PROBLEM STATEMENT: Which lines in the records below contain the word "exact"? Copy each one out.

-=-=-

/-- A cell that is taken: HELD of its pool grows, and the configuration of INIT stays. -/
theorem State.takeCell_cfg (pool c : Nat) : (s.takeCell pool c).tm.cfg = s.tm.cfg := by
  unfold State.takeCell
  dsimp only
  split <;> rfl

/-- The cell has left its channel's list, and the pool has used the channel. -/
def State.cellLeaves (pool c : Nat) : State :=
  let r := (s.freeList (s.chOf c)).take c
  let t := s.setFreeList (s.chOf c) r.1
  (if r.2 then { t with tm := { t.tm with alloc := t.tm.alloc ++ [c] } } else t).setLastCh pool (s.chOf c)

theorem State.takeCell_eq (pool c : Nat) :
    s.takeCell pool c = (s.cellLeaves pool c).p (aPoolq pool) TM_POOLQ.HELD ((s.cellLeaves pool c).g (aPoolq pool) TM_POOLQ.HELD + 1) := rfl

theorem State.cellLeaves_regs (pool c : Nat) : (s.cellLeaves pool c).regs = s.regs ∧ (s.cellLeaves pool c).build = s.build := by
  unfold State.cellLeaves
  dsimp only
  split <;> exact ⟨rfl, rfl⟩

theorem State.cpData_of {t : State} (h : t.tm.cfg = s.tm.cfg) (c : Nat) : t.cpData c = s.cpData c := by
  unfold State.cpData State.nch State.clog State.recBase
  rw [h]

end Cells

theorem State.takeCell_held {s : State} (hs : s.regsOk) {pool c : Nat} (h : s.g (aPoolq pool) TM_POOLQ.HELD + 1 ≤ s.g (aPoolq pool) TM_POOLQ.MAXHELD) :
    (s.takeCell pool c).g (aPoolq pool) TM_POOLQ.HELD = s.g (aPoolq pool) TM_POOLQ.HELD + 1 ∧
      (s.takeCell pool c).g (aPoolq pool) TM_POOLQ.MAXHELD = s.g (aPoolq pool) TM_POOLQ.MAXHELD ∧ (s.takeCell pool c).regsOk := by
  obtain ⟨hregs, hbuild⟩ := s.cellLeaves_regs pool c
  rw [State.takeCell_eq]
  generalize s.cellLeaves pool c = t at hregs hbuild ⊢
  have ht : t.regsOk := State.regsOk_of hs hregs hbuild
  have hg (f : Fd) : t.g (aPoolq pool) f = s.g (aPoolq pool) f := State.g_of hregs hbuild _ _
  have hmax : s.g (aPoolq pool) TM_POOLQ.MAXHELD < 2 ^ 30 := State.g_lt _ _ _
  refine ⟨?_, ?_, State.regsOk_p ht _ _ _⟩
  · rw [State.g_p _ _ _ _ ht (by decide), hg, show TM_POOLQ.HELD.w = 30 from rfl]
    exact Nat.mod_eq_of_lt (by omega)
  · rw [State.g_p_other _ _ _ _ _ ht (.inl (by decide)), hg]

-=-=-

EXERCISE OUTPUT:
  split <;> exact ⟨rfl, rfl⟩
    exact Nat.mod_eq_of_lt (by omega)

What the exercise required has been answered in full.